The blanket of fear was lifted by Negro youth. When they took their struggle to the streets, a new spirit of resistance was born. Inspired by the boldness and ingenuity of Negroes, white youth stirred into action and formed an alliance that aroused the conscience of the nation.
It is difficult to exaggerate the creative contribution of young Negroes. They took non-violent resistance, first employed in Montgomery, Alabama, in mass dimensions, and developed original forms of applicationâsit-ins, freedom rides, and wade-ins. To accomplish these, they first transformed themselves. Young Negroes had traditionally imitated whites in dress, conduct, and thought in a rigid, middle-class pattern. Gunnar Myrdal described them as exaggerated Americans. Now they ceased imitating and began initiating. Leadership passed into the hands of Negroes, and their white allies began learning from them. This was a revolutionary and wholesome development for both. It is ironic that to-day so many educators and sociologists are seeking methods to instill middle-class values in Negro youth as the ideal in social development. It was precisely when young Negroes threw off their middle-class values that they made an historic social contribution.

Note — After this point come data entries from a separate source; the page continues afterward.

-- ==== Sys2Proof/Machine/Biquad.lean ====
section
/-! DEFINITION. Filter bands and the cascade (R90 to R103), all of it inside the compute step of a `PROCESS`. -/

namespace Sys2Proof.Machine

/-- `Flush(v)` (R93). -/
def flush (v : F32) : F32 := if flt (fabs v) flushTh then posZero else v

/-- The output sample of `BiquadStep` (R92). -/
def biquadOut (c : Coef) (z : Taps) (x : F32) : F32 := fadd (fmul c.b0 x) z.z1

/-- The new delay registers of `BiquadStep`, given its output (R92). -/
def biquadState (c : Coef) (z : Taps) (x y : F32) : Taps :=
  { z1 := flush (fadd (fsub (fmul c.b1 x) (fmul c.a1 y)) z.z2)
    z2 := flush (fsub (fmul c.b2 x) (fmul c.a2 y)) }

/-- `BiquadStep(c, z, x)` (R92). R94(a) says that a non-finite state makes the next output and the next state non-finite. Where `z2`
alone is non-finite R92 gives that only for the next `z1`, and it is followed (DEDUCED, entry 20). -/
def biquadStep (c : Coef) (z : Taps) (x : F32) : F32 × Taps :=
  (biquadOut c z x, biquadState c z x (biquadOut c z x))

/-- `BandProcess` on one channel's buffer (R96): the filtered buffer and the state after its last sample. -/
def bandProcess (c : Coef) (z : Taps) : List F32 → List F32 × Taps
  | [] => ([], z)
  | x :: xs =>
    let r := bandProcess c (biquadStep c z x).2 xs
    ((biquadStep c z x).1 :: r.1, r.2)

/-- The active band slots in index order (R26, R98). -/
def activeBands (n : Fin 11) : List (Fin 10) := (List.finRange 10).filter (fun i => decide (i.val < n.val))

/-- `ChainProcess` on one channel (R97): every band of a list in turn, each on its own delay registers. -/
def chainProcess (coef : Vector Coef 10) (c : Nat) : List (Fin 10) → List F32 → Memory → List F32 × Memory
  | [], buf, fs => (buf, fs)
  | i :: is, buf, fs =>
    let r := bandProcess coef[i] (fsGet fs i c) buf
    chainProcess coef c is r.1 (fsSet fs i c r.2)

/-- The band slots a growth from `old` to `n` makes active (R100, R101). -/
def grownBand (old n : Fin 11) (i : Nat) : Bool := decide (old.val ≤ i) && decide (i < n.val)

/-- `BandCountUpdate()` (R100 to R102). -/
def bandCountUpdate (s : State) : State :=
  (s.withBands { s.bands with
      fs := fsZero s.bands.fs (fun i _ => grownBand s.E.activeCount s.S.bandCount i)
      valid := Vector.ofFn (fun i => s.bands.valid[i] && !grownBand s.E.activeCount s.S.bandCount i.val) }).withE
    { s.E with activeCount := s.S.bandCount }

/-- `key` of R90: what band `i`'s coefficients are computed from in this block. -/
def bandKey (s : State) (i : Fin 10) : BandKey :=
  { type := s.S.type[i], freq := s.S.freq[i], q := s.S.q[i], gain := s.S.gain[i], sr := s.E.sr }

/-- Band `i` is Fresh (R27, R90). -/
def bandFresh (s : State) (i : Fin 10) : Bool := s.bands.valid[i] && decide (s.bands.used[i] = bandKey s i)

/-- `CoefCalc` of a key. -/
def coefOfKey (k : BandKey) : Coef := coefCalc k.type k.sr k.freq k.q k.gain

/-- `UpdateCoefficients(i)` (R90). -/
def updateCoefficients (i : Fin 10) (s : State) : State :=
  if bandFresh s i then s
  else s.withBands { s.bands with
    coef := s.bands.coef.set i (coefOfKey (bandKey s i))
    used := s.bands.used.set i (bandKey s i)
    valid := s.bands.valid.set i true }

/-- `UpdateCoefficients` for the bands of a list, in order (R145). -/
def updateAll : List (Fin 10) → State → State
  | [], s => s
  | i :: is, s => updateAll is (updateCoefficients i s)

end Sys2Proof.Machine
end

They abandoned those values when they put careers and wealth in a secondary role. When they cheerfully became jailbirds and trouble makers, when they took off their Brooks Brothers attire, and put on overalls to work in the isolated rural south, they challenged and inspired white youth to emulate them. Many left school, not to abandon learning, but to seek it in more direct ways. They were constructive school dropouts; a variety that
strengthened the society and themselves. These Negro and white youth preceded the conception of the Peace Corps, and it is safe to say that their work was the inspiration for its organization on an international scale.
The collective effort that was born out of the civil-rights alliance was awesomely fruitful for this country in the first years of the 1960s. The repressive forces that had not been seriously challenged for almost a decade now faced an aroused adversary. A torrent of humanist thought and action swept across the land, scoring first small and then larger victories. The awakening grew in breadth, and the contested issues encompassed other social questions. A phalanx of reliable young activists took protest from hiding and revived a sense of responsible rebellion. A peace movement was born.